TASK PROMPT - Exactly as they appear, restate the lines of the material, from the first through the one containing "whose peer agrees;".

━━━ EXERCISE DATA

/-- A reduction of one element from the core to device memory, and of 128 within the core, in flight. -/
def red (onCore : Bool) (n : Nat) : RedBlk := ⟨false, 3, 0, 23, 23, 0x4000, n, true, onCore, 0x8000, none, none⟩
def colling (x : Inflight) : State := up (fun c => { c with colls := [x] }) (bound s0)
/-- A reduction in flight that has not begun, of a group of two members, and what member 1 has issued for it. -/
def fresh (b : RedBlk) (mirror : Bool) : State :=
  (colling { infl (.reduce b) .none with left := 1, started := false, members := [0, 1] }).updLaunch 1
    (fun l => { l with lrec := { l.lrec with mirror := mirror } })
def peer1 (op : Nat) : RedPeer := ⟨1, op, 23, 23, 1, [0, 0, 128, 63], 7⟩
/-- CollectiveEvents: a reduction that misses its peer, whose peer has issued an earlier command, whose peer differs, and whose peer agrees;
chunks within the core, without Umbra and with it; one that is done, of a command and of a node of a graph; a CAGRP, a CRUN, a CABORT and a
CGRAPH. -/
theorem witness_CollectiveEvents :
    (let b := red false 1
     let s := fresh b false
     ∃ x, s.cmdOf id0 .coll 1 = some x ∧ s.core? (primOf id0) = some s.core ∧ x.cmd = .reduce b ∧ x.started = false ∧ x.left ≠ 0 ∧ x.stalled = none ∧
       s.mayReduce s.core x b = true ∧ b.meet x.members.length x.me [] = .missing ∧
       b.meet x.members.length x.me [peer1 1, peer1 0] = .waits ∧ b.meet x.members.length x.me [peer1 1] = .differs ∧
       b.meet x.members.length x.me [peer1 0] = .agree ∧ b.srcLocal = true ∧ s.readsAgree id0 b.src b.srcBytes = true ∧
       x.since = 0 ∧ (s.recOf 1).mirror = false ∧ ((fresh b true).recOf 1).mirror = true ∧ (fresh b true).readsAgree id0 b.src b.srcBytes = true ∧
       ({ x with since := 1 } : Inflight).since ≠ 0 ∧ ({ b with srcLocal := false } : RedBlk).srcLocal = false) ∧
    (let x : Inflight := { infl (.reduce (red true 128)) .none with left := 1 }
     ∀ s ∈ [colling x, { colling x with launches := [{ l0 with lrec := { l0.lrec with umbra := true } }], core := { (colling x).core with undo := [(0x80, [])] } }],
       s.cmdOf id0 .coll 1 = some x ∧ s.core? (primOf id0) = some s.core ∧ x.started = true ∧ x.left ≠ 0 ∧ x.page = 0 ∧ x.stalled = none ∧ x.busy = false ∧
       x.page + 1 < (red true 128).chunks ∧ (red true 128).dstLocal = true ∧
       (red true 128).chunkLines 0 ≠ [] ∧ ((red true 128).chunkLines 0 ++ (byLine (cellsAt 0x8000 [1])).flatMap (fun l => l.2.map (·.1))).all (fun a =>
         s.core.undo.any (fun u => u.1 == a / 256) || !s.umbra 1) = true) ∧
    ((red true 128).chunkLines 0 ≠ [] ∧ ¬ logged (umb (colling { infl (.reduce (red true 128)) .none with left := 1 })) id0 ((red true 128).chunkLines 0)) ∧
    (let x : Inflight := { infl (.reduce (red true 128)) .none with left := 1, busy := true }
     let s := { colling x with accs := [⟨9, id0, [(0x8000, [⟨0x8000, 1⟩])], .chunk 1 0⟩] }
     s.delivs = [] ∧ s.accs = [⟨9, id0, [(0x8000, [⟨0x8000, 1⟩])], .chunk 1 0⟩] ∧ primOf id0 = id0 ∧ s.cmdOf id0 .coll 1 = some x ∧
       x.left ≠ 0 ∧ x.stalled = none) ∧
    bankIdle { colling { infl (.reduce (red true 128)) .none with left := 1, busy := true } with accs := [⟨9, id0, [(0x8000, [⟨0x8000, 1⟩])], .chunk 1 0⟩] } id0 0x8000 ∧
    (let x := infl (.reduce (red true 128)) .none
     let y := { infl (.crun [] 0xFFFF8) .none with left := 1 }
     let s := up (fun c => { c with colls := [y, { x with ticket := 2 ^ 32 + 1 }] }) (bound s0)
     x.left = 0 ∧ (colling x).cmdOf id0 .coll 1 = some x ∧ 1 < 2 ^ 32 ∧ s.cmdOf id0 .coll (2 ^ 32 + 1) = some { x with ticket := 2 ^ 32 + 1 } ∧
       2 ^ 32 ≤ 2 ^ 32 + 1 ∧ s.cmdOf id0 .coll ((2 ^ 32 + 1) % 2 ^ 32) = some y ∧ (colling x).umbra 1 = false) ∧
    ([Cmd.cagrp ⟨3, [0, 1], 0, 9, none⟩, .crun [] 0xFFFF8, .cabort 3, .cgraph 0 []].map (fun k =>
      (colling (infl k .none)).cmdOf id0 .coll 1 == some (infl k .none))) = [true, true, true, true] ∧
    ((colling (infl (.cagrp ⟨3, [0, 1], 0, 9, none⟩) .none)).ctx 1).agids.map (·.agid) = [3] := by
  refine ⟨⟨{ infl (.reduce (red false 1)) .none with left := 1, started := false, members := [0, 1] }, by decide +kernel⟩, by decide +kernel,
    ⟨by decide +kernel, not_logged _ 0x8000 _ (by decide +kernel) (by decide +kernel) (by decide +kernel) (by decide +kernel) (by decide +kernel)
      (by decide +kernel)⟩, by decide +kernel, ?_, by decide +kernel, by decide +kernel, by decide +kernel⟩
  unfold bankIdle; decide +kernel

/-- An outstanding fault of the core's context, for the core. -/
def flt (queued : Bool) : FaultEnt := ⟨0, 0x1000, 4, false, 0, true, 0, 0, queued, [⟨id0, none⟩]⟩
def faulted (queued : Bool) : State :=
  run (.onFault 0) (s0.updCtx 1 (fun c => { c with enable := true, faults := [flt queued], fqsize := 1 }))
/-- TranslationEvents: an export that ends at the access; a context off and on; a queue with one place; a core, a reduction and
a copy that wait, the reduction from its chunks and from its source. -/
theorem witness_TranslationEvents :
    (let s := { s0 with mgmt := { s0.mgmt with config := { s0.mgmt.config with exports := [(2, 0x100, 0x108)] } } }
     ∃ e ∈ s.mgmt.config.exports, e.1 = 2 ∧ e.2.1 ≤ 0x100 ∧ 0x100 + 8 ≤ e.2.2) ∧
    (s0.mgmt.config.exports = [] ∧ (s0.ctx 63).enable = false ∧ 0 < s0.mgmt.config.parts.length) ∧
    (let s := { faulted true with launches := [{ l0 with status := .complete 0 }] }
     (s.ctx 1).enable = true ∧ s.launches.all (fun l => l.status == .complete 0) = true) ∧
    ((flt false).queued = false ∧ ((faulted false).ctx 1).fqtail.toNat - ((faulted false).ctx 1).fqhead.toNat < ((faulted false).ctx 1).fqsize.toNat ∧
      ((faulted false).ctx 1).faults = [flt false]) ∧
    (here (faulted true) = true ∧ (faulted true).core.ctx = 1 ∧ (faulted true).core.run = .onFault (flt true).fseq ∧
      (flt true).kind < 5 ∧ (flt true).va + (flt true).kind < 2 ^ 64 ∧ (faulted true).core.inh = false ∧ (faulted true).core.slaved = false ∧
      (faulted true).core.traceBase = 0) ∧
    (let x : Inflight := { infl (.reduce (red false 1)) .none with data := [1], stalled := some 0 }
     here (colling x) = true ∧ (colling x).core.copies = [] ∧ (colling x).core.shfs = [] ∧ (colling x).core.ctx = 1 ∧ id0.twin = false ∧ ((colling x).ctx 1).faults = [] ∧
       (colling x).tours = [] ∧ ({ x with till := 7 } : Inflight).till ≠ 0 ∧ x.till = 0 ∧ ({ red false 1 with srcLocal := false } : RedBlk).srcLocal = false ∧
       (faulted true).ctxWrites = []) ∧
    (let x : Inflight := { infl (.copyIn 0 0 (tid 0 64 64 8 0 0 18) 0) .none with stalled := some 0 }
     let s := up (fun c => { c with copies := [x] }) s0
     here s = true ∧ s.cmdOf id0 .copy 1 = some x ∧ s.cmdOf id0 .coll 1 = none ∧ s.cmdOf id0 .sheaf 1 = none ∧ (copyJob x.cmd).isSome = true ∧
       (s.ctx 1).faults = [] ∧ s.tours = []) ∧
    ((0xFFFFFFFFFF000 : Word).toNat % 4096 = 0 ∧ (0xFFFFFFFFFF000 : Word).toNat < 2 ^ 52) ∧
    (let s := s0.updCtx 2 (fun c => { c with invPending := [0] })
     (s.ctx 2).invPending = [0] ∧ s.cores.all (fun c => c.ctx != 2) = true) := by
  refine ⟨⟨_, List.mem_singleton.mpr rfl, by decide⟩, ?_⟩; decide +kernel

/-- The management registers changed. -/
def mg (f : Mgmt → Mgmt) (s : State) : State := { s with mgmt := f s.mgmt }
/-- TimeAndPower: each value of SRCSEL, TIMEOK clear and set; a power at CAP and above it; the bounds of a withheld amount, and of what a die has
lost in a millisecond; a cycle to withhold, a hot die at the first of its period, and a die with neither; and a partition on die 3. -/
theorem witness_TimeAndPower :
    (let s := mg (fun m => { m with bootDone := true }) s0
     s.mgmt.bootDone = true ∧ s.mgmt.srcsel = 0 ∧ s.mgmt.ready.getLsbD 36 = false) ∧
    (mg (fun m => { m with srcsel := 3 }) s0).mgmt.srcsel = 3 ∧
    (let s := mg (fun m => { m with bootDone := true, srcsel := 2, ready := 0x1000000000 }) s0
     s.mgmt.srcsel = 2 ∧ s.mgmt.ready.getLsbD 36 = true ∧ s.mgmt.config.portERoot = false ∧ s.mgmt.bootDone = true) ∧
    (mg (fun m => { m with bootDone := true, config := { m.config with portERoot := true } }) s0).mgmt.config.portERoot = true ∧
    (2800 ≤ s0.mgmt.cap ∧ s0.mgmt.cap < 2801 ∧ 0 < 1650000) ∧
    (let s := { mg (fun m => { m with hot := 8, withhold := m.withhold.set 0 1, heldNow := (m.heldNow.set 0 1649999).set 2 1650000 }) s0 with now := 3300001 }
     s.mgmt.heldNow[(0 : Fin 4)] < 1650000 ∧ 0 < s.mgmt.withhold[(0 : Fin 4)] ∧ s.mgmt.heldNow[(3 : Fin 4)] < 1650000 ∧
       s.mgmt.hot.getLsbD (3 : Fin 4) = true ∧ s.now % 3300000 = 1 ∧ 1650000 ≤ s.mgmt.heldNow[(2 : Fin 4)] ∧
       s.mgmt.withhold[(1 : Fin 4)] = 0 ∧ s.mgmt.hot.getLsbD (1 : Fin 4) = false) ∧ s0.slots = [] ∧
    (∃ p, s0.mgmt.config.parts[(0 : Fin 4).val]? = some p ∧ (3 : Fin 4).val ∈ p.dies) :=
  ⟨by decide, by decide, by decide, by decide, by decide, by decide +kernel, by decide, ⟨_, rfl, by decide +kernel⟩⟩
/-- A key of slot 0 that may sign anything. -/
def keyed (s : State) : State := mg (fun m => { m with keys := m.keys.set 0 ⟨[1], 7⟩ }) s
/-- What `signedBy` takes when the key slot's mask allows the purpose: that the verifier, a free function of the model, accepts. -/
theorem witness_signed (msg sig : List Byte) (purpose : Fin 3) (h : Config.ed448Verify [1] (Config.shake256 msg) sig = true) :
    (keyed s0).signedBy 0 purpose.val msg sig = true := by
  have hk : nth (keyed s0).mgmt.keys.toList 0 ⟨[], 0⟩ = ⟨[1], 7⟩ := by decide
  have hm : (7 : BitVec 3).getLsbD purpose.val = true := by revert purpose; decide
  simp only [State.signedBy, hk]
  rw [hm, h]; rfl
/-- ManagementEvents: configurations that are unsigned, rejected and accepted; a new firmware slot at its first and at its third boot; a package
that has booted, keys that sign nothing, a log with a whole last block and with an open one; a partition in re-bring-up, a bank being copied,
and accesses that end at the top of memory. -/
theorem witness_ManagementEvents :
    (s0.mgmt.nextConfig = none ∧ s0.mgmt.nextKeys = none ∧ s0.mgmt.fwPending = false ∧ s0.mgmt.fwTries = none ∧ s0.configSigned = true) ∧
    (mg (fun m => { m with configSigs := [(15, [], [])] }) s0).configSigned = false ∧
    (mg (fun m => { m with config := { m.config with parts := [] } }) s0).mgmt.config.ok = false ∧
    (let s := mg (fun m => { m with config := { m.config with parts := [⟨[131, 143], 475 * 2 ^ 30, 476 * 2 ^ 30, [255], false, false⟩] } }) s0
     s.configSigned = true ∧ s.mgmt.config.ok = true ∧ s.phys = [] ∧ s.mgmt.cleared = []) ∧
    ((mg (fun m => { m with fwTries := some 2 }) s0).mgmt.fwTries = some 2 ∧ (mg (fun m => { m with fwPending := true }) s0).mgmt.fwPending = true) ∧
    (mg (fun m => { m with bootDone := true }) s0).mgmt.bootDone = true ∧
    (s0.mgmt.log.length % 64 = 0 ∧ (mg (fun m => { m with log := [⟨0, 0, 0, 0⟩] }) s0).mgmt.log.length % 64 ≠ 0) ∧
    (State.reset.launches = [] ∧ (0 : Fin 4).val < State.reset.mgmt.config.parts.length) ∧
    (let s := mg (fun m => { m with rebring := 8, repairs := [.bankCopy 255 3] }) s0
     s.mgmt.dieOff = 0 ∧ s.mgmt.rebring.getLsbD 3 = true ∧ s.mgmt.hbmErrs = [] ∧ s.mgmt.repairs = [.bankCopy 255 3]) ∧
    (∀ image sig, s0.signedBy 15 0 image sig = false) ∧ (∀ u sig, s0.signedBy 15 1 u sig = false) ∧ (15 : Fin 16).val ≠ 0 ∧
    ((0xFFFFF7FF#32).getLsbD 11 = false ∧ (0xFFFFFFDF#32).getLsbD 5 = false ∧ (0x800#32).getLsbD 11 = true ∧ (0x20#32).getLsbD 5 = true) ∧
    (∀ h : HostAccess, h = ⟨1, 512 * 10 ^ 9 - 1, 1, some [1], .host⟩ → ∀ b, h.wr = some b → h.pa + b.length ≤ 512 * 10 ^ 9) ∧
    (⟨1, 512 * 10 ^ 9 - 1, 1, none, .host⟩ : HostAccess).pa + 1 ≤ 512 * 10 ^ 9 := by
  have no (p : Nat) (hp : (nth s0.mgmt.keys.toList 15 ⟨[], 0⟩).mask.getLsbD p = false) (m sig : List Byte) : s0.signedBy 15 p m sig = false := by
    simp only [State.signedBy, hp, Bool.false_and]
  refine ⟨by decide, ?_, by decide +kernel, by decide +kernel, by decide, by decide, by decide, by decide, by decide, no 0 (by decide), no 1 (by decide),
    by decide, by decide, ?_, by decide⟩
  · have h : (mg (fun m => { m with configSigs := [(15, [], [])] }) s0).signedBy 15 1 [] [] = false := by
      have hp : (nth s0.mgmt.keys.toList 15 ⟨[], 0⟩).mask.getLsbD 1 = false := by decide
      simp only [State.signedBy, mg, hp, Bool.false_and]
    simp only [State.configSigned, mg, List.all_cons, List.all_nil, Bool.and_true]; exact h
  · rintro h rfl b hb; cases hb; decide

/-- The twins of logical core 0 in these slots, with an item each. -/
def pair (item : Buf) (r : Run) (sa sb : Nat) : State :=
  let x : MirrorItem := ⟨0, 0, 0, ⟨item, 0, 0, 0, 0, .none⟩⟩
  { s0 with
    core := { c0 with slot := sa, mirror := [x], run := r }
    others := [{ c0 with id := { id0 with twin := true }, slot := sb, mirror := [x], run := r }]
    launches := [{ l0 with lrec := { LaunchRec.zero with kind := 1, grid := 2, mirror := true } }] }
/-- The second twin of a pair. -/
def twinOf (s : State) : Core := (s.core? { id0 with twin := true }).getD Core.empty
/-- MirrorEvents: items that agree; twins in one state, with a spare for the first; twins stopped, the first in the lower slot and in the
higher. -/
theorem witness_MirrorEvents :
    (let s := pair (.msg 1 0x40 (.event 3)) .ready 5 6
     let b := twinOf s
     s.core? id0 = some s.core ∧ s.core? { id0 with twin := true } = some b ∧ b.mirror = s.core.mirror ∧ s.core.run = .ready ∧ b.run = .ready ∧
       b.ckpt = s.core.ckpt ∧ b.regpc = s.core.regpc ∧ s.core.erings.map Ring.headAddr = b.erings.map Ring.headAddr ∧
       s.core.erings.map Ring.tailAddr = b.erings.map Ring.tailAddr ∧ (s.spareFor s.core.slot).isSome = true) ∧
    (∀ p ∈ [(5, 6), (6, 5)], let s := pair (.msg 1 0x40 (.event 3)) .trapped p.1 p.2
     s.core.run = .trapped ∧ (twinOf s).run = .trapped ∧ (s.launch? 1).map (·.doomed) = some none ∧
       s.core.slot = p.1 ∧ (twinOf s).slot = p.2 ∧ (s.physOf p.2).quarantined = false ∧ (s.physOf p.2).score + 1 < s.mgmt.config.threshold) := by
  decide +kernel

━━━━━━

ANSWER TO THIS PROBLEM -
/-- A reduction of one element from the core to device memory, and of 128 within the core, in flight. -/
def red (onCore : Bool) (n : Nat) : RedBlk := ⟨false, 3, 0, 23, 23, 0x4000, n, true, onCore, 0x8000, none, none⟩
def colling (x : Inflight) : State := up (fun c => { c with colls := [x] }) (bound s0)
/-- A reduction in flight that has not begun, of a group of two members, and what member 1 has issued for it. -/
def fresh (b : RedBlk) (mirror : Bool) : State :=
  (colling { infl (.reduce b) .none with left := 1, started := false, members := [0, 1] }).updLaunch 1
    (fun l => { l with lrec := { l.lrec with mirror := mirror } })
def peer1 (op : Nat) : RedPeer := ⟨1, op, 23, 23, 1, [0, 0, 128, 63], 7⟩
/-- CollectiveEvents: a reduction that misses its peer, whose peer has issued an earlier command, whose peer differs, and whose peer agrees;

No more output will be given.